Gig workers are subject to federal taxes on their net income as well as a 15.3% self-employment tax on net earnings above $400.
This includes driving for Uber or Lyft, delivering food or groceries, or selling goods online.
Like any other self-employed person, gig workers can lower the income tax they owe by claiming relevant expenses.
See Personal Finance Insider’s picks for the best tax software »

The gig economy is integral to millions of Americans’ livelihoods, and the IRS is itching to take its share.

The IRS says the gig economy includes any “activity where people earn income providing on-demand work, services or goods,” such as ride-sharing and delivery services, running errands, and selling products online. That means if you earned money from Uber, Lyft, Postmates, Instacart, Etsy, or a similar company, you may be on the hook for federal income taxes.

That’s because the IRS requires that anyone earning non-W-2 income from a job be classified as an independent contractor, even if they also hold a job as a W-2 employee. These contract workers are subject to the 15.3% self-employment tax and federal income tax on their additional income, which they can pay through estimated quarterly taxes or by increasing their withholding at any W-2 job.

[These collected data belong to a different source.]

-- ==== Sys2Proof/Machine/Heads.lean ====
section
/-! DEFINITION. What a Head Port does at each report of its head and at its timers (01, section 1.2). -/

namespace Sys2Proof.Machine

/-- READY (R9 to R11, R13): a POLLING or FAULT port becomes READY; in READY a READ ends READ LOST, a WRITE ends LOST-DURING, and with
nothing outstanding the presence and the offer go (log 23 for the WRITE). -/
def State.headReady (s : State) (n : LaneId) (side : Side) : State :=
  let p := (s.lane n).port side
  match p.state with
  | .polling => s.updPort n side (fun p => { p with state := .ready, exchange := none })
  | .fault => s.updPort n side (fun p => { p with state := .ready, exchange := none })
  | .ready =>
    if p.writing then
      (s.updPort n side (fun p => { p with exchange := none, dropped := true })).lostDuring n
    else
      let s := s.updLane n (fun l =>
        (l.withdraw side).updPort side (fun p => { p with presence := .none, exchange := none, dropped := true }))
      if p.reading then s.readFails n .readLost else s

/-- HEAD_READY (R4, R13). -/
def execHeadReady (n : LaneId) (side : Side) : State → Host.Outcome State Fault Refusal := whenPowered (fun s => s.headReady n side)

/-- FAULT: a port in POLLING or READY enters FAULT; one in FAULT stays (R12). -/
def State.headFaultReport (s : State) (n : LaneId) (side : Side) : State :=
  if ((s.lane n).port side).state = .fault then s else s.portFault n side

/-- HEAD_FAULT_REPORT (R12). -/
def execHeadFaultReport (n : LaneId) (side : Side) : State → Host.Outcome State Fault Refusal :=
  whenPowered (fun s => s.headFaultReport n side)

/-- The head answer timer expires: the port enters FAULT; a POLL in FAULT ends unanswered (R9, R10, R12). -/
def State.headTimeout (s : State) (n : LaneId) (side : Side) : State :=
  let p := (s.lane n).port side
  if p.exchange.isNone then s
  else if p.state = .fault then s.endExchange n side
  else s.portFault n side

/-- HEAD_ANSWER_TIMEOUT (R12). -/
def execHeadAnswerTimeout (n : LaneId) (side : Side) : State → Host.Outcome State Fault Refusal :=
  whenPowered (fun s => s.headTimeout n side)

/-- A port in FAULT sends POLL and starts its timer (R12). -/
def State.faultPoll (s : State) (n : LaneId) (side : Side) : State :=
  if ((s.lane n).port side).state = .fault then
    s.updPort n side (fun p => { p with exchange := some ⟨.poll, Config.headTimer⟩, pollTimer := Config.faultPollPeriod })
  else s

/-- FAULT_POLL (R12). -/
def execFaultPoll (n : LaneId) (side : Side) : State → Host.Outcome State Fault Refusal := whenPowered (fun s => s.faultPoll n side)

/-- PRESENT: a repeat changes nothing; any other sets the presence and offers a tap, which waits while the lane is being reset; one
of the transaction's identity after a GONE lets its WRITE go to the head again (R5, R6, R8, R43). It does not where the port has taken
a READY in READY since the READ, as `dropped` stays: R8 does not say which of its two sentences holds then, the model's choice, log
49. -/
def State.headPresent (s : State) (n : LaneId) (side : Side) (id : Identity) : State :=
  let l := s.lane n
  if (l.port side).presence = .card id then s
  else
    (s.updLane n (fun l =>
      (l.updPort side (fun p =>
        { p with presence := .card id
                 gone := p.gone && !(l.runs side && l.engine.identity == some id) })).offer side (.card id))).takeOffers n

/-- HEAD_PRESENT (R5). -/
def execHeadPresent (n : LaneId) (side : Side) (id : Identity) : State → Host.Outcome State Fault Refusal :=
  whenPowered (fun s => s.headPresent n side id)

/-- MULTIPLE: a repeat changes nothing; any other sets the presence, and offers a tap when no READ or WRITE is outstanding and no
transaction runs at this side; else only an offer that waits takes it (R6, R7). -/
def State.headMultiple (s : State) (n : LaneId) (side : Side) : State :=
  let l := s.lane n
  let p := l.port side
  if p.presence = .multiple then s
  else
    let s := s.updPort n side (fun p => { p with presence := .multiple })
    if p.reading || p.writing || l.runs side then s.updLane n (fun l => l.showAt side .multiple)
    else (s.updLane n (fun l => l.offer side .multiple)).takeOffers n

/-- HEAD_MULTIPLE (R7). -/
def execHeadMultiple (n : LaneId) (side : Side) : State → Host.Outcome State Fault Refusal :=
  whenPowered (fun s => s.headMultiple n side)

/-- GONE: presence NONE and the offer withdrawn; a READ ends READ LOST; a running transaction is marked (R6, R8). -/
def State.headGone (s : State) (n : LaneId) (side : Side) : State :=
  let l := s.lane n
  let reading := (l.port side).reading
  let s := s.updLane n (fun l =>
    (l.withdraw side).updPort side (fun p =>
      { p with presence := .none, exchange := if reading then none else p.exchange, gone := p.gone || l.runs side }))
  if reading then s.readFails n .readLost else s

/-- HEAD_GONE (R8). -/
def execHeadGone (n : LaneId) (side : Side) : State → Host.Outcome State Fault Refusal := whenPowered (fun s => s.headGone n side)

/-- A refusal at checks 9 to 12: IDENTITY MISMATCH and BAD CHECK VALUE set the counterfeit flag and raise COUNTERFEIT ALARM; only a
CARD record follows (R25). -/
def State.refuseUnverified (s : State) (n : LaneId) (r : RefusalCode) (offered : Identity) : State :=
  let counterfeit : Bool := decide (r = .identityMismatch ∨ r = .badCheckValue)
  let s := if counterfeit then s.raise .counterfeitAlarm (.lane n) (idBytes offered ++ [r.code]) else s
  (s.updEngine n (fun e => { e with counterfeit := counterfeit })).refuse n r [.cardRecord]

/-- DATA answers a READ: the image read, CHECKING, and checks 9 to 12 (R9, R25). -/
def State.headData (s : State) (n : LaneId) (side : Side) (m : Image) : State :=
  if ((s.lane n).port side).reading then
    let s := (s.endExchange n side).updEngine n (fun e => { e with phase := .checking, image := some m })
    let offered := (s.lane n).engine.identity.getD 0
    match s.cardRefusal offered m with
    | some r => s.refuseUnverified n r offered
    | none => s.updEngine n (fun e => { e with verified := true, awaiting := .hotlist })
  else s

/-- HEAD_DATA, for the 64 bytes that DATA carries (R9, R25); other data is no message of a head (01, section 1.2; log 40). -/
def execHeadData (n : LaneId) (side : Side) (m : Image) (s : State) : Host.Outcome State Fault Refusal :=
  if m.length = 64 then whenPowered (fun s => s.headData n side m) s else .refused .malformedRecord

/-- An answer to a READ that is outstanding; otherwise it is ignored (R11). -/
def State.answerRead (s : State) (n : LaneId) (side : Side) (f : State → State) : State :=
  if ((s.lane n).port side).reading then f (s.endExchange n side) else s

/-- An answer to a WRITE that is outstanding; otherwise it is ignored (R11). -/
def State.answerWrite (s : State) (n : LaneId) (side : Side) (f : State → State) : State :=
  if ((s.lane n).port side).writing then f (s.endExchange n side) else s

/-- HEAD_LOST: the READ ends READ LOST (R9, R24). -/
def execHeadLost (n : LaneId) (side : Side) : State → Host.Outcome State Fault Refusal :=
  whenPowered (fun s => s.answerRead n side (fun s => s.readFails n .readLost))

/-- HEAD_DONE: the write is confirmed (R10, R35). -/
def execHeadDone (n : LaneId) (side : Side) : State → Host.Outcome State Fault Refusal :=
  whenPowered (fun s => s.answerWrite n side (fun s => s.writeDone n))

/-- HEAD_LOST_BEFORE: the card is unchanged (R10, R36). -/
def execHeadLostBefore (n : LaneId) (side : Side) : State → Host.Outcome State Fault Refusal :=
  whenPowered (fun s => s.answerWrite n side (fun s => s.lostBefore n))

/-- HEAD_LOST_DURING: the outcome is unknown (R10, R37). -/
def execHeadLostDuring (n : LaneId) (side : Side) : State → Host.Outcome State Fault Refusal :=
  whenPowered (fun s => s.answerWrite n side (fun s => s.lostDuring n))

end Sys2Proof.Machine
end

How to pay taxes on gig economy income

As it relates to the 2023 tax season — when you file taxes for income earned in 2022 — businesses that paid you for on-demand work may send forms to the IRS to report those payments depending on how they classify and pay workers. Common forms include 1099-NEC (Nonemployee Compensation) and 1099-K (Payment Card and Third Party Network Transactions).

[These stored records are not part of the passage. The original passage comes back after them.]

-- ==== Sys2Proof/Machine/Store.lean ====
section
/-! DEFINITION. INITIALISE STORE: its tests, its clearing steps and its end (R198, R199). -/

namespace Sys2Proof.Machine

/-- An OPEN slot. -/
def Slot.isOpen : Slot → Bool
  | .opened .. => true
  | _ => false

/-- The tests of INITIALISE STORE that answer CHECK, in order (R198). -/
def State.initialiseRefusal (s : State) : Option Sense :=
  if s.journal.count ≠ 0 then some ⟨.orderError, detailJournalNotEmpty, none, some s.journal.count⟩
  else
    match slotIds.find? (fun i => (s.slot i).isOpen) with
    | some i => some ⟨.orderError, detailSlotOpen, none, some i.val⟩
    | none => if s.emergency.taken then some (orderError detailEmergency) else none

/-- The operation begins: the part is NOT READY and every gate goes OUT OF SERVICE (R192, R198). -/
def State.startInitialise (s : State) (r : Request) : State :=
  let before := s.ready
  let s := s.startLong r
  { s with proc := { s.proc with initStage := 0 } }.settleReadiness before

/-- INITIALISE STORE (R198). -/
def initialiseStore (r : Request) (s : State) : State × Answer :=
  match s.initialiseRefusal with
  | some x => (s, .check x)
  | none => if s.proc.tracker.isSome then (s, .busy) else (s.startInitialise r, .accepted)

/-- INITIALISE_STORE (R198). -/
def execInitialiseStore (s : State) (nvwp : Bool := true) : Host.Outcome State Fault Refusal := serveProtected 0x21 initialiseStore nvwp s

def State.setStage (s : State) (k : Nat) : State := { s with proc := { s.proc with initStage := k } }

/-- Step 1: the Seen-Card Table emptied but for tear pending (R75, R199). -/
def State.clearSeen (s : State) : State := s.setEntries (s.seen.entries.filter (fun e => e.tearPending.isSome))

/-- Step 2: both banks and the local list emptied (R82, R90, R199). -/
def State.clearHot (s : State) : State :=
  { s with hot := { active := ⟨none, []⟩, standby := ⟨none, []⟩, complete := false, load := .idle, locals := [] } }

/-- Step 4: every entry but an open local incident removed (R144, R199). -/
def State.clearIncidents (s : State) : State :=
  { s with incidents := { s.incidents with entries := s.incidents.entries.filter Incident.openLocal } }

/-- The next clearing step; the third waits while a retiring table is held, and is then made at its release (R199, log 9). -/
def State.clearNext (s : State) : State :=
  if s.initialising then
    match s.proc.initStage with
    | 0 => s.clearSeen.setStage 1
    | 1 => s.clearHot.setStage 2
    | 2 => if s.fare.retiring.isSome then s else s.clearFare
    | 3 => s.clearIncidents.setStage 4
    | _ => s
  else s

/-- INITIALISE_STORE_CLEAR (R199, log 9). -/
def execInitialiseStoreClear : State → Host.Outcome State Fault Refusal := whenPowered State.clearNext

/-- The read-back ends the operation, GOOD or CHECK with the number of the step whose block failed (R199, R204, log 14). -/
def State.endInitialise (s : State) (failed : Option (Fin 4)) : State :=
  if s.initialising = true ∧ s.proc.initStage = 4 then
    let before := s.ready
    let sense := failed.map (fun k => Sense.mk .resource detailStoreError none (some (k.val + 1)))
    ((s.endLong sense).setStage 0).settleReadiness before
  else s

/-- INITIALISE_STORE_END (R199). -/
def execInitialiseStoreEnd (failed : Option (Fin 4)) : State → Host.Outcome State Fault Refusal :=
  whenPowered (fun s => s.endInitialise failed)

end Sys2Proof.Machine
end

The IRS says businesses are required to file a 1099-NEC form for workers who they paid more than $600 throughout the year. You should receive copies of these forms by early February.

If you don’t receive these forms, you’ll need to rely on your own payment records to report all net income earned from temporary or part-time sources on your tax return. You’ll have to pay income taxes on your net earnings (your gross income minus any related expenses). Plus, if your net earnings are more than $400, you’ll also be responsible for self-employment tax on that amount.

If you plan to continue earning income from side jobs, make sure you you adjust your withholding though any W-2 job or know the due dates for paying quarterly taxes so you don’t have to pay penalties or face a large bill when you file your return.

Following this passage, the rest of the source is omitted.